» **What you should do**
In the material below, find the line that contains "Alike full i s (l.foldl" and the line that contains "have tr : ∀", then write out exactly those two lines and everything between them.

» **Data**
============

-- ==== Sys2Proof/Laws/Queues.lean ====
section
/-! SUPPORT. The playout queues keep their rules: rising, disjoint, within the window (R74, R78), through filing, retirement,
re-basing and the rest, one lemma for each operation. -/

set_option Elab.async false

namespace Sys2Proof.Machine

/-- At most 32 records of one index or more, rising without overlap, all from `lo` to `hi`. -/
structure QueueOk (q : List ChunkRecord) (lo hi : Int) : Prop where
  length : q.length ≤ 32
  counts : ∀ r ∈ q, 1 ≤ r.count
  rising : q.Pairwise fun r p => r.endIndex < p.start
  lower  : ∀ r ∈ q, lo ≤ r.start
  upper  : ∀ r ∈ q, r.endIndex ≤ hi

/-- A record of one index or more ends at its start or after it. -/
theorem start_le_endIndex {r : ChunkRecord} (h : 1 ≤ r.count) : r.start ≤ r.endIndex := by
  unfold ChunkRecord.endIndex; omega

theorem QueueOk.sublist {q q' : List ChunkRecord} {lo hi : Int} (h : QueueOk q lo hi) (hs : q'.Sublist q) : QueueOk q' lo hi :=
  ⟨hs.length_le.trans h.length, fun r hr => h.counts r (hs.subset hr), h.rising.sublist hs,
    fun r hr => h.lower r (hs.subset hr), fun r hr => h.upper r (hs.subset hr)⟩

theorem QueueOk.nil (lo hi : Int) : QueueOk [] lo hi := ⟨by simp, by simp, by simp, by simp, by simp⟩

/-- A queue with a base is in its window. -/
theorem QueueOk.of_fits {v : Slot} {c : Context} (h : queueFits v c) {b : Int} (hb : baseOf v = some b) :
    QueueOk v.queue b (b + ringFrames c - 1) :=
  ⟨h.1, h.2.1, h.2.2.1, fun r hr => (h.2.2.2 b hb r hr).1, fun r hr => (h.2.2.2 b hb r hr).2⟩

/-- A queue without a base is empty. -/
theorem queue_nil_of_baseOf {v : Slot} (h : baseOf v = none) : v.queue = [] := by
  unfold baseOf at h
  split at h
  · cases h
  · cases hq : v.queue with
    | nil => rfl
    | cons r rs => simp [hq] at h

/-- A queue in a window somewhere fits a slot whose F is absent: its base is its head's start. -/
theorem fits_of_unplaced {v : Slot} {c : Context} {lo hi : Int} (h : QueueOk v.queue lo hi) (hw : hi ≤ lo + ringFrames c - 1)
    (hf : v.readPos = none) : queueFits v c := by
  refine ⟨h.length, h.counts, h.rising, fun b hb r hr => ?_⟩
  simp only [baseOf, hf] at hb
  cases hq : v.queue with
  | nil => simp [hq] at hr
  | cons x xs =>
    simp only [hq, List.head?_cons, Option.map_some, Option.some.injEq] at hb
    subst hb
    have hx : x ∈ v.queue := by rw [hq]; exact List.mem_cons_self
    have h1 := h.lower x hx
    have h2 := h.upper r hr
    refine ⟨?_, by omega⟩
    rw [hq] at hr
    rcases List.mem_cons.1 hr with rfl | hr
    · exact le_refl _
    · have hp := h.rising
      rw [hq] at hp
      have := (List.pairwise_cons.1 hp).1 r hr
      have := start_le_endIndex (h.counts x hx)
      omega

/-- A queue in the window of floor(F) fits a slot whose F is present. -/
theorem fits_of_placed {v : Slot} {c : Context} {f : Int} (h : QueueOk v.queue (floorF f) (floorF f + ringFrames c - 1))
    (hf : v.readPos = some f) : queueFits v c := by
  refine ⟨h.length, h.counts, h.rising, fun b hb r hr => ?_⟩
  simp only [baseOf, hf, Option.some.injEq] at hb
  subst hb
  exact ⟨h.lower r hr, h.upper r hr⟩
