-- ==== Sys2Proof/Laws/Alike.lean ====
section
/-! SUPPORT. The strobe's work for one slot reads that slot, and of the rest only what no slot's work changes: so what the work of
all slots leaves of one is what its own work leaves (R92, R113). -/

set_option Elab.async false

namespace Sys2Proof.Machine

/-- Two states alike in what work on slot `i` reads: the slot, memory, clock, output settings, count and classes; and, when `full`, the report queue. -/
def Alike (full : Bool) (i : Fin 8) (s u : State) : Prop :=
  u.slot i = s.slot i ∧ u.memory = s.memory ∧ u.clock = s.clock ∧ u.output = s.output ∧ u.localCount = s.localCount ∧ u.classes = s.classes ∧
  (full = true → u.reports = s.reports ∧ u.lostMark = s.lostMark)

/-- The same slot written in both. -/
theorem Alike.setSlot {full : Bool} {i : Fin 8} {s u : State} (h : Alike full i s u) (v : Slot) : Alike full i (s.setSlot i v) (u.setSlot i v) :=
  ⟨by simp, h.2⟩

/-- What a NOTE joining the report queue does (R142). -/
theorem queueNote_parts (r : Report) (s : State) : (queueNote r s).reports = (if s.reports.length < 16 then s.reports ++ [{ r with lost := s.lostMark }] else s.reports) ∧
    (queueNote r s).lostMark = (if s.reports.length < 16 then false else true) ∧ queueNote r s = { s with reports := (queueNote r s).reports, lostMark := (queueNote r s).lostMark } := by
  unfold queueNote joinReport
  split <;> exact ⟨rfl, rfl, rfl⟩

/-- The same NOTE joins both queues alike. -/
theorem Alike.queueNote {full : Bool} {i : Fin 8} {s u : State} (h : Alike full i s u) (r : Report) : Alike full i (queueNote r s) (Machine.queueNote r u) := by
  obtain ⟨a1, a2, a3⟩ := queueNote_parts r s
  obtain ⟨b1, b2, b3⟩ := queueNote_parts r u
  obtain ⟨h1, h2, h3, h4, h5, h6, h7⟩ := h
  refine ⟨?_, ?_, ?_, ?_, ?_, ?_, fun hf => ⟨?_, ?_⟩⟩
  · rw [a3, b3]; exact h1
  · rw [a3, b3]; exact h2
  · rw [a3, b3]; exact h3
  · rw [a3, b3]; exact h4
  · rw [a3, b3]; exact h5
  · rw [a3, b3]; exact h6
  · rw [a1, b1, (h7 hf).1, (h7 hf).2]
  · rw [a2, b2, (h7 hf).1]

/-- A fault record joining changes the report queue and its mark alone (R142). -/
theorem queueFault_parts (r : Report) (s : State) : queueFault r s = { s with reports := (queueFault r s).reports, lostMark := (queueFault r s).lostMark } := by
  unfold queueFault joinReport
  split
  · rfl
  · split <;> rfl

/-- What it does rests on the queue and the mark. -/
theorem queueFault_congr (r : Report) {s u : State} (h1 : u.reports = s.reports) (h2 : u.lostMark = s.lostMark) :
    (queueFault r u).reports = (queueFault r s).reports ∧ (queueFault r u).lostMark = (queueFault r s).lostMark := by
  unfold queueFault joinReport
  rw [h1, h2]
  split
  · exact ⟨rfl, rfl⟩
  · split <;> exact ⟨rfl, rfl⟩

/-- The same fault record joins both queues alike. -/
theorem Alike.queueFault {full : Bool} {i : Fin 8} {s u : State} (h : Alike full i s u) (r : Report) : Alike full i (queueFault r s) (Machine.queueFault r u) := by
  have a := queueFault_parts r s
  have b := queueFault_parts r u
  obtain ⟨h1, h2, h3, h4, h5, h6, h7⟩ := h
  refine ⟨?_, ?_, ?_, ?_, ?_, ?_, fun hf => queueFault_congr r (h7 hf).1 (h7 hf).2⟩
  · rw [a, b]; exact h1
  · rw [a, b]; exact h2
  · rw [a, b]; exact h3
  · rw [a, b]; exact h4
  · rw [a, b]; exact h5
  · rw [a, b]; exact h6

/-- The same event of the slot offered in both (R139 to R146). -/
theorem Alike.offerSlot {full : Bool} {i : Fin 8} {s u : State} (h : Alike full i s u) (k : EventKind) (d : Word32) :
    Alike full i (offerSlot k i d s) (Machine.offerSlot k i d u) := by
  have hr : reportOf k (some i) d none u = reportOf k (some i) d none s := by
    unfold reportOf State.houseTime; rw [h.2.2.1, h.2.2.2.2.1]
  have hc : u.classOf k = s.classOf k := by unfold State.classOf; rw [h.2.2.2.2.2.1]
  unfold Machine.offerSlot
  rw [hr]
  generalize hq : reportOf k (some i) d none s = r
  have hk : r.kind = k := by rw [← hq]; rfl
  have hs : r.slot = some i := by rw [← hq]; rfl
  unfold takeOffer
  rw [hk, hc, hs]
  cases s.classOf k
  · exact h
  · exact h.queueNote r
  · dsimp only
    unfold takeFault
    rw [h.1]
    split
    · exact h.queueNote r
    · split
      · unfold secondFault
        have hz : Alike full i (freezeSlot i s) (freezeSlot i u) := by
          unfold freezeSlot; rw [h.1]
          split <;> first | exact h | exact h.setSlot _
        dsimp only
        rw [h.1, hz.1]
        exact hz.queueFault _
      · unfold firstFault
        dsimp only
        rw [h.1]
        exact (h.setSlot _).queueFault _

/-- Several likewise. -/
theorem Alike.offerEach {full : Bool} {i : Fin 8} {s u : State} (h : Alike full i s u) (k : EventKind) (ds : List Word32) :
    Alike full i (offerEach k i ds s) (Machine.offerEach k i ds u) := by
  unfold Machine.offerEach
  induction ds generalizing s u with
  | nil => exact h
  | cons d ds ih => exact ih (h.offerSlot k d)

/-- The due time is the same (R94). -/
theorem Alike.dueOf {full : Bool} {i : Fin 8} {s u : State} (h : Alike full i s u) (lc : Time) : Machine.dueOf u i lc = Machine.dueOf s i lc := by
  unfold Machine.dueOf dueTime; rw [h.1, h.2.2.1, h.2.2.2.1]

/-- The nominal step is the same. -/
theorem Alike.nominalOf {full : Bool} {i : Fin 8} {s u : State} (h : Alike full i s u) (v : Slot) : u.nominalOf v = s.nominalOf v := by
  unfold State.nominalOf; rw [h.2.2.2.1]

/-- The slot released in both (R39). -/
theorem Alike.releaseSlot {full : Bool} {i : Fin 8} {s u : State} (h : Alike full i s u) : Alike full i (releaseSlot i s) (Machine.releaseSlot i u) := by
  unfold Machine.releaseSlot
  rw [h.1]
  cases (s.slot i).context with
  | none => exact h.setSlot _
  | some c => exact h.setSlot _

/-- The late discard in both (R90). -/
theorem Alike.lateDiscard {full : Bool} {i : Fin 8} {s u : State} (h : Alike full i s u) (due : Int) : Alike full i (lateDiscard i due s) (Machine.lateDiscard i due u) := by
  unfold Machine.lateDiscard
  dsimp only
  rw [h.1]
  exact (h.setSlot _).offerEach _ _

/-- The start in both (R96). -/
theorem Alike.startStream {full : Bool} {i : Fin 8} {s u : State} (h : Alike full i s u) (c : Context) (p : Int) : Alike full i (startStream i c p s) (Machine.startStream i c p u) := by
  unfold Machine.startStream
  dsimp only
  rw [h.1, h.2.2.1, h.2.2.2.1]
  exact (h.setSlot _).offerSlot _ _

/-- The moves of the slot in both (R95 to R97, R106, R107, R109). -/
theorem Alike.moveSlot {full : Bool} {i : Fin 8} {s u : State} (h : Alike full i s u) : Alike full i (moveSlot i s) (Machine.moveSlot i u) := by
  unfold Machine.moveSlot
  rw [h.1]
  cases (s.slot i).state <;> dsimp only
  · exact h
  · unfold primingWork
    rw [h.2.2.2.2.1, h.dueOf]
    split
    · exact h
    · split
      · unfold spanCut cutSlot
        rw [h.1, h.nominalOf]
        exact (h.setSlot _).offerSlot _ _
      · next c o d _ _ =>
        unfold primeOn
        have hl := h.lateDiscard (dueIndex c.rate o d)
        dsimp only
        have hg : startGate (Machine.lateDiscard i (dueIndex c.rate o d) u) ((Machine.lateDiscard i (dueIndex c.rate o d) u).slot i) (dueIndex c.rate o d) =
            startGate (Machine.lateDiscard i (dueIndex c.rate o d) s) ((Machine.lateDiscard i (dueIndex c.rate o d) s).slot i) (dueIndex c.rate o d) := by
          unfold startGate; rw [hl.1, hl.2.2.1]
        rw [hg]
        split
        · exact hl.startStream _ _
        · exact hl
  · have hb : isBeyond u i .playing = isBeyond s i .playing := by unfold isBeyond; rw [h.1]
    rw [hb]
    split
    · unfold starveStream; rw [h.1]; exact (h.setSlot _).offerSlot _ _
    · exact h
  · have hb : resumesNow u i = resumesNow s i := by unfold resumesNow; rw [h.1]
    rw [hb]
    split
    · unfold resumeStream; rw [h.1]; exact (h.setSlot _).offerSlot _ _
    · exact h
  · have hb : isBeyond u i .draining = isBeyond s i .draining := by unfold isBeyond; rw [h.1]
    rw [hb]
    split
    · unfold drainStream; rw [h.1]; exact h.releaseSlot.offerSlot _ _
    · exact h
  · exact h

/-- The advance of the slot in both (R100). -/
theorem Alike.playSlot {full : Bool} {i : Fin 8} {s u : State} (h : Alike full i s u) (b : Bool) : Alike full i (playSlot i b s) (Machine.playSlot i b u) := by
  have ha : ∀ f, Alike full i (countStarved i b (advanceSlot i f s)) (countStarved i b (advanceSlot i f u)) := by
    intro f
    have : Alike full i (advanceSlot i f s) (advanceSlot i f u) := by
      unfold advanceSlot; dsimp only; rw [h.1]; exact (h.setSlot _).offerEach _ _
    unfold countStarved
    rw [this.1]
    split
    · exact this.setSlot _
    · exact this
  unfold Machine.playSlot
  rw [h.1]
  split <;> first | exact ha _ | exact h

/-- What a slot hands rests on the slot and Sample Memory (R98, R99). -/
theorem handedBy_congr {s u : State} (h : u.memory = s.memory) (v : Slot) : handedBy u v = handedBy s v := by
  have hs : ∀ c ch x y, sampleOf u v c ch x y = sampleOf s v c ch x y := fun c ch x y => by unfold sampleOf; rw [h]
  have hc : ∀ c f ch, channelValue u v c f ch = channelValue s v c f ch := fun c f ch => by unfold channelValue; simp only [hs]
  unfold handedBy
  cases v.context with
  | none => rfl
  | some c =>
    cases v.readPos with
    | none => rfl
    | some f => cases v.state <;> simp only [funext (hc c f)]

/-- The Renderer's work for the slot in both, with what it hands (R92). -/
theorem Alike.renderSlot {full : Bool} {i : Fin 8} {s u : State} (h : Alike full i s u) :
    Alike full i (renderSlot i s) (Machine.renderSlot i u) ∧ (Machine.renderSlot i u).contributions[i.val] = (Machine.renderSlot i s).contributions[i.val] := by
  unfold Machine.renderSlot
  dsimp only
  have hm := h.moveSlot
  have hp := hm.playSlot (decide ((s.slot i).state = .starved))
  rw [h.1]
  refine ⟨hp, ?_⟩
  simp only [State.withContribution, Vector.getElem_set_self]
  rw [hp.1, handedBy_congr hm.2.1, hm.1]

/-- A slot that is CLOSED or FROZEN hands nothing and is left as it was. -/
theorem renderSlot_still {i : Fin 8} {s : State} (h : (s.slot i).state = .closed ∨ (s.slot i).state = .frozen) : renderSlot i s = s.withContribution i none := by
  unfold renderSlot
  have hm : moveSlot i s = s := by unfold moveSlot; rcases h with h | h <;> rw [h]
  have hp : ∀ b, playSlot i b s = s := fun b => by unfold playSlot; rcases h with h | h <;> rw [h]
  have hh : handedBy s (s.slot i) = none := by unfold handedBy; rcases h with h | h <;> rw [h] <;> cases (s.slot i).context <;> cases (s.slot i).readPos <;> rfl
  dsimp only
  rw [hm, hp, hh]

/-- What the Renderer's work for several slots leaves of slot `i` among them: what its own work leaves, and, where no other slot is at work, of the report queue too. -/
theorem renderSlots_alike (l : List (Fin 8)) (hl : l.Nodup) (i : Fin 8) (hi : i ∈ l) (s : State) (full : Bool)
    (hf : full = true → ∀ j, j ≠ i → (s.slot j).state = .closed ∨ (s.slot j).state = .frozen) :
    Alike full i (renderSlot i s) (l.foldl (fun acc i => renderSlot i acc) s) ∧
      (l.foldl (fun acc i => renderSlot i acc) s).contributions[i.val] = (renderSlot i s).contributions[i.val] := by
  have still : ∀ (l : List (Fin 8)) (s : State), i ∉ l → l.Nodup → (full = true → ∀ j, j ≠ i → (s.slot j).state = .closed ∨ (s.slot j).state = .frozen) →
      Alike full i s (l.foldl (fun acc i => renderSlot i acc) s) ∧ (l.foldl (fun acc i => renderSlot i acc) s).contributions[i.val] = s.contributions[i.val] := by
    intro l
    induction l with
    | nil => intro s _ _ _; exact ⟨⟨rfl, rfl, rfl, rfl, rfl, rfl, fun _ => ⟨rfl, rfl⟩⟩, rfl⟩
    | cons a l ih =>
      intro s hni hnd hq
      simp only [List.mem_cons, not_or] at hni
      have hn := List.nodup_cons.1 hnd
      have g := onlySlot_renderSlot a s
      have hq' : full = true → ∀ j, j ≠ i → ((renderSlot a s).slot j).state = .closed ∨ ((renderSlot a s).slot j).state = .frozen := by
        intro hf j hj
        by_cases ha : j = a
        · subst ha; rw [renderSlot_still (hq hf j hj)]; exact hq hf j hj
        · rw [g.1 j ha]; exact hq hf j hj
      obtain ⟨h1, h2⟩ := ih (renderSlot a s) hni.2 hn.2 hq'
      have hb : Alike full i s (renderSlot a s) := by
        refine ⟨g.1 i hni.1, g.2.2.1, g.2.2.2.2.2.1, g.2.2.2.2.1, g.2.2.2.2.2.2.1, g.2.2.2.2.2.2.2, fun hf => ?_⟩
        rw [renderSlot_still (hq hf a (Ne.symm hni.1))]; exact ⟨rfl, rfl⟩
      rw [List.foldl_cons]
      refine ⟨⟨h1.1.trans hb.1, h1.2.1.trans hb.2.1, h1.2.2.1.trans hb.2.2.1, h1.2.2.2.1.trans hb.2.2.2.1, h1.2.2.2.2.1.trans hb.2.2.2.2.1, h1.2.2.2.2.2.1.trans hb.2.2.2.2.2.1, fun hf => ?_⟩, h2.trans (g.2.1 i hni.1)⟩
      exact ⟨(h1.2.2.2.2.2.2 hf).1.trans (hb.2.2.2.2.2.2 hf).1, (h1.2.2.2.2.2.2 hf).2.trans (hb.2.2.2.2.2.2 hf).2⟩
  have tr : ∀ {a b c : State}, Alike full i a b → Alike full i b c → Alike full i a c := fun h k =>
    ⟨k.1.trans h.1, k.2.1.trans h.2.1, k.2.2.1.trans h.2.2.1, k.2.2.2.1.trans h.2.2.2.1, k.2.2.2.2.1.trans h.2.2.2.2.1, k.2.2.2.2.2.1.trans h.2.2.2.2.2.1,
      fun hf => ⟨(k.2.2.2.2.2.2 hf).1.trans (h.2.2.2.2.2.2 hf).1, (k.2.2.2.2.2.2 hf).2.trans (h.2.2.2.2.2.2 hf).2⟩⟩
  have quiet : ∀ (a : Fin 8) (s : State), a ≠ i → (full = true → ∀ j, j ≠ i → (s.slot j).state = .closed ∨ (s.slot j).state = .frozen) →
      Alike full i s (renderSlot a s) ∧ (full = true → ∀ j, j ≠ i → ((renderSlot a s).slot j).state = .closed ∨ ((renderSlot a s).slot j).state = .frozen) := by
    intro a s hai hq
    have g := onlySlot_renderSlot a s
    refine ⟨⟨g.1 i (Ne.symm hai), g.2.2.1, g.2.2.2.2.2.1, g.2.2.2.2.1, g.2.2.2.2.2.2.1, g.2.2.2.2.2.2.2, fun hf => ?_⟩, fun hf j hj => ?_⟩
    · rw [renderSlot_still (hq hf a hai)]; exact ⟨rfl, rfl⟩
    · by_cases ha : j = a
      · subst ha; rw [renderSlot_still (hq hf j hj)]; exact hq hf j hj
      · rw [g.1 j ha]; exact hq hf j hj
  induction l generalizing s with
  | nil => simp at hi
  | cons a l ih =>
    have hn := List.nodup_cons.1 hl
    rw [List.foldl_cons]
    by_cases ha : i = a
    · subst ha
      have hq' : full = true → ∀ j, j ≠ i → ((renderSlot i s).slot j).state = .closed ∨ ((renderSlot i s).slot j).state = .frozen := fun h j hj => by
        rw [(onlySlot_renderSlot i s).1 j hj]; exact hf h j hj
      exact still l (renderSlot i s) hn.1 hn.2 hq'
    · obtain ⟨q1, q2⟩ := quiet a s (Ne.symm ha) hf
      obtain ⟨h1, h2⟩ := ih hn.2 (by simpa [ha] using hi) (renderSlot a s) q2
      exact ⟨tr q1.renderSlot.1 h1, h2.trans q1.renderSlot.2⟩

============

» **Completed exercise**
      Alike full i s (l.foldl (fun acc i => renderSlot i acc) s) ∧ (l.foldl (fun acc i => renderSlot i acc) s).contributions[i.val] = s.contributions[i.val] := by
    intro l
    induction l with
    | nil => intro s _ _ _; exact ⟨⟨rfl, rfl, rfl, rfl, rfl, rfl, fun _ => ⟨rfl, rfl⟩⟩, rfl⟩
    | cons a l ih =>
      intro s hni hnd hq
      simp only [List.mem_cons, not_or] at hni
      have hn := List.nodup_cons.1 hnd
      have g := onlySlot_renderSlot a s
      have hq' : full = true → ∀ j, j ≠ i → ((renderSlot a s).slot j).state = .closed ∨ ((renderSlot a s).slot j).state = .frozen := by
        intro hf j hj
        by_cases ha : j = a
        · subst ha; rw [renderSlot_still (hq hf j hj)]; exact hq hf j hj
        · rw [g.1 j ha]; exact hq hf j hj
      obtain ⟨h1, h2⟩ := ih (renderSlot a s) hni.2 hn.2 hq'
      have hb : Alike full i s (renderSlot a s) := by
        refine ⟨g.1 i hni.1, g.2.2.1, g.2.2.2.2.2.1, g.2.2.2.2.1, g.2.2.2.2.2.2.1, g.2.2.2.2.2.2.2, fun hf => ?_⟩
        rw [renderSlot_still (hq hf a (Ne.symm hni.1))]; exact ⟨rfl, rfl⟩
      rw [List.foldl_cons]
      refine ⟨⟨h1.1.trans hb.1, h1.2.1.trans hb.2.1, h1.2.2.1.trans hb.2.2.1, h1.2.2.2.1.trans hb.2.2.2.1, h1.2.2.2.2.1.trans hb.2.2.2.2.1, h1.2.2.2.2.2.1.trans hb.2.2.2.2.2.1, fun hf => ?_⟩, h2.trans (g.2.1 i hni.1)⟩
      exact ⟨(h1.2.2.2.2.2.2 hf).1.trans (hb.2.2.2.2.2.2 hf).1, (h1.2.2.2.2.2.2 hf).2.trans (hb.2.2.2.2.2.2 hf).2⟩
  have tr : ∀ {a b c : State}, Alike full i a b → Alike full i b c → Alike full i a c := fun h k =>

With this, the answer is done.